[RECORDS SUPPLIED]
..............................
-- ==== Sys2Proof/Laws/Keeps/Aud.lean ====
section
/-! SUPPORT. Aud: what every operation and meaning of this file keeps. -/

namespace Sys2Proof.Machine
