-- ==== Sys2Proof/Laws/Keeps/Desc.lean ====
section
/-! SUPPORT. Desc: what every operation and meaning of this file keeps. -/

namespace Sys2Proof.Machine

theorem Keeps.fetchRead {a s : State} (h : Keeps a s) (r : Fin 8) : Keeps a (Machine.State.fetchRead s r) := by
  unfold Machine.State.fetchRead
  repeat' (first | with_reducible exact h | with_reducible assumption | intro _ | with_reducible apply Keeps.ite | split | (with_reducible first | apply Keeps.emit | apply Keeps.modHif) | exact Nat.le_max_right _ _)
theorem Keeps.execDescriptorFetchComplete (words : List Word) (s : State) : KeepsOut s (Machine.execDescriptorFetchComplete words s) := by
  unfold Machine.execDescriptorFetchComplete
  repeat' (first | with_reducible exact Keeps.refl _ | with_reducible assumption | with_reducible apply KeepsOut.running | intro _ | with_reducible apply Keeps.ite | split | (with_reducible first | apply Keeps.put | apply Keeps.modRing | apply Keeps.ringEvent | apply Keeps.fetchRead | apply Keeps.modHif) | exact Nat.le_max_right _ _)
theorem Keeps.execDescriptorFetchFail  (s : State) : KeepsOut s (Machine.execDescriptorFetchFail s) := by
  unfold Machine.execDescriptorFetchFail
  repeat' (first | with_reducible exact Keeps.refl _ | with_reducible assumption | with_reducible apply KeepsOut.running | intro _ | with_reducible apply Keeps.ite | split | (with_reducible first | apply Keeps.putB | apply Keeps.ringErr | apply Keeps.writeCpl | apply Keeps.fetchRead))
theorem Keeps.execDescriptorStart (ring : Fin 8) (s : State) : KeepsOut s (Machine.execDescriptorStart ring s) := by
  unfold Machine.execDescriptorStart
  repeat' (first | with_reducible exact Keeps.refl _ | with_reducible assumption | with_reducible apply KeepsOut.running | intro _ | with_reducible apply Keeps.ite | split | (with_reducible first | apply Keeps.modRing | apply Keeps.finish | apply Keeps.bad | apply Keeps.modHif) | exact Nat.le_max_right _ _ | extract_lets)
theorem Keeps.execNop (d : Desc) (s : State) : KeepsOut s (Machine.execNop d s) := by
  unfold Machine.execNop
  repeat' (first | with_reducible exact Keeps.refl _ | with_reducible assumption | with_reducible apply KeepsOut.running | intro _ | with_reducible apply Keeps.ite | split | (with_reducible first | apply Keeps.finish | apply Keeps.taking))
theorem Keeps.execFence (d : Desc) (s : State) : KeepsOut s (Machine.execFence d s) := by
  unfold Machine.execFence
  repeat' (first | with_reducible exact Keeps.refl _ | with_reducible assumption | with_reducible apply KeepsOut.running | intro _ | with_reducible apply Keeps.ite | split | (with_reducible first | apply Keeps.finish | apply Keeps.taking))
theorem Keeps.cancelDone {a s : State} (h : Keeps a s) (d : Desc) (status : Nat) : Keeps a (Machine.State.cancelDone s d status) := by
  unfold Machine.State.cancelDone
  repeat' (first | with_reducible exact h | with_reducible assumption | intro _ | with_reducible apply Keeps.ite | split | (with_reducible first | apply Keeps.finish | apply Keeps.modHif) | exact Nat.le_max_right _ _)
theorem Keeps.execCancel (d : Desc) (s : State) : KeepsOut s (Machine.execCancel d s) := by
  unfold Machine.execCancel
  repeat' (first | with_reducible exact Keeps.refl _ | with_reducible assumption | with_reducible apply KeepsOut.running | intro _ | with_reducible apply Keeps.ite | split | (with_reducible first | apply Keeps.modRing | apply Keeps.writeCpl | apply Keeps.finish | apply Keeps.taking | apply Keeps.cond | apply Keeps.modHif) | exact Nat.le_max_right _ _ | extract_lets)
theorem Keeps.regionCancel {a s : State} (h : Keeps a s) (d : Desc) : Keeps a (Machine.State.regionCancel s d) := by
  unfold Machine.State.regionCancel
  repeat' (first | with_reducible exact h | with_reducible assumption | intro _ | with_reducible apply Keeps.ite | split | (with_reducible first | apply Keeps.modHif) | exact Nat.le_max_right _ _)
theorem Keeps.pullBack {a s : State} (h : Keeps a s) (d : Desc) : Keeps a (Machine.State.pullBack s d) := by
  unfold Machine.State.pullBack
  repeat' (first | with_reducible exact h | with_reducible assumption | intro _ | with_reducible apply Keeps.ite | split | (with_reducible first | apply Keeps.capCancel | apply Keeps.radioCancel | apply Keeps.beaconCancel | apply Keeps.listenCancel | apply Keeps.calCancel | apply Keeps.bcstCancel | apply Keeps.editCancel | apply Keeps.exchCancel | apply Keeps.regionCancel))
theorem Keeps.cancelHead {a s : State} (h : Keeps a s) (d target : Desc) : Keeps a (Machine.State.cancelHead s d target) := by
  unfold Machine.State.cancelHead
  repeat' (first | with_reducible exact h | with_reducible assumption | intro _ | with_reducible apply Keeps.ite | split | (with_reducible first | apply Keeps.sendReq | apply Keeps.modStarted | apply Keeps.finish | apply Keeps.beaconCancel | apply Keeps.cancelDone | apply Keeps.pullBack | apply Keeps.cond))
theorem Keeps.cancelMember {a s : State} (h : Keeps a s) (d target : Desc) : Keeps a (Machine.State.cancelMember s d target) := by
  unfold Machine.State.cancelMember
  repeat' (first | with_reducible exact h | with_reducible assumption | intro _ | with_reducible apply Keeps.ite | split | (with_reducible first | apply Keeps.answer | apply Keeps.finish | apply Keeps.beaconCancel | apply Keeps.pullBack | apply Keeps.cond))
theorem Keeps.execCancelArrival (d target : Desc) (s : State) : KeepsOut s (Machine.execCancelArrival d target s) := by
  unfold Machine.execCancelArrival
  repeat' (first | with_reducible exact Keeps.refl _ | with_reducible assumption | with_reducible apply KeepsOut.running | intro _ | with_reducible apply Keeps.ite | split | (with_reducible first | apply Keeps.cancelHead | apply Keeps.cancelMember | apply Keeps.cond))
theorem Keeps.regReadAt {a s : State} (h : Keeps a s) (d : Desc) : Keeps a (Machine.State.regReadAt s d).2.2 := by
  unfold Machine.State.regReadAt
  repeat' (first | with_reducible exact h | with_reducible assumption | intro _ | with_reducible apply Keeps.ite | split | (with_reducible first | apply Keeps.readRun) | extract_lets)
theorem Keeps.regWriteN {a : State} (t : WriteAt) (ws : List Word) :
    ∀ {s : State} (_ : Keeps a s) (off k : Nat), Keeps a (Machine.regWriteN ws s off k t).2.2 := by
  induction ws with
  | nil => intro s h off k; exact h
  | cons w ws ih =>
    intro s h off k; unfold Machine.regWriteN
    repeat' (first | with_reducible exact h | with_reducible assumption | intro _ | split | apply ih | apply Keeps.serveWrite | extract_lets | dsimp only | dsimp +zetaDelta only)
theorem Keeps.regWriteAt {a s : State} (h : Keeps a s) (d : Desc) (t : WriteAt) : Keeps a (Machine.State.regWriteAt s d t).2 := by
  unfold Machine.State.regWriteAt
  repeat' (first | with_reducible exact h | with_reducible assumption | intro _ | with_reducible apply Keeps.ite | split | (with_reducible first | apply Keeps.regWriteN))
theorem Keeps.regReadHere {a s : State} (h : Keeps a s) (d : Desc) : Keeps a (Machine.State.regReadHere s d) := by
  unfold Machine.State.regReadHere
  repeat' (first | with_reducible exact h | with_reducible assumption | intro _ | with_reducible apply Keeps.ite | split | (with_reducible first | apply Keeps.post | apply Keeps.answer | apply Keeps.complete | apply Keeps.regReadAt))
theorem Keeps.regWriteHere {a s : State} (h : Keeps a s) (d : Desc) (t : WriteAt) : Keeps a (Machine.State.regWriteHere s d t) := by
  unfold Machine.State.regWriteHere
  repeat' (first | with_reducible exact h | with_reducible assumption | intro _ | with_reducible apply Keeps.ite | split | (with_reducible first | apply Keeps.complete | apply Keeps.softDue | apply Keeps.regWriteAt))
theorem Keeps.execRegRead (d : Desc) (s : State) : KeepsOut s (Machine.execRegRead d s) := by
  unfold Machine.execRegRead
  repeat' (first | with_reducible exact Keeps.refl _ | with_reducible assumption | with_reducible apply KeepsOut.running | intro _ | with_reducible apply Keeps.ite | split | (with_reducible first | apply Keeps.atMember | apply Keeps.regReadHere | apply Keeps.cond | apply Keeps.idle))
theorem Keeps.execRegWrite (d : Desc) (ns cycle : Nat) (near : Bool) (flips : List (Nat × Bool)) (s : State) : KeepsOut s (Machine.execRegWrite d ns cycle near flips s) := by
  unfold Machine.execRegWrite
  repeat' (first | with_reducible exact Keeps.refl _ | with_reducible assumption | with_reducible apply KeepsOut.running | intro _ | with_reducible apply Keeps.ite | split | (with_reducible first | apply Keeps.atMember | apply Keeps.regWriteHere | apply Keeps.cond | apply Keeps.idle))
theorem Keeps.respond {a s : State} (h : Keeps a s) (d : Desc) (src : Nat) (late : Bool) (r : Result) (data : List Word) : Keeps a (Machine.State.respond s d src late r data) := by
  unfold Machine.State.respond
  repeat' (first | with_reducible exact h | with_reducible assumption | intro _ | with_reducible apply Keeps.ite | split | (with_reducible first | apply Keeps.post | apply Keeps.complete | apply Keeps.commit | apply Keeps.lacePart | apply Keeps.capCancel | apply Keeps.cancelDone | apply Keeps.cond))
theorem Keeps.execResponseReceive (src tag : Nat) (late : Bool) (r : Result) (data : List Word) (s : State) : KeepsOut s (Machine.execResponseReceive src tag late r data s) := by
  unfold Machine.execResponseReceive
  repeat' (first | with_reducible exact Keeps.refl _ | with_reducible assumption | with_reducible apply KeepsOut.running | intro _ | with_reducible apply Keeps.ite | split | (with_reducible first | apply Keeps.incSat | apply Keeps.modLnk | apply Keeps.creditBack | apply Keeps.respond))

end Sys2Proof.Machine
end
..............................
Which lines of the listing contain the string "execDescriptorFetchFail"? Copy every one of them.

[FINISHED EXERCISE]
theorem Keeps.execDescriptorFetchFail  (s : State) : KeepsOut s (Machine.execDescriptorFetchFail s) := by
  unfold Machine.execDescriptorFetchFail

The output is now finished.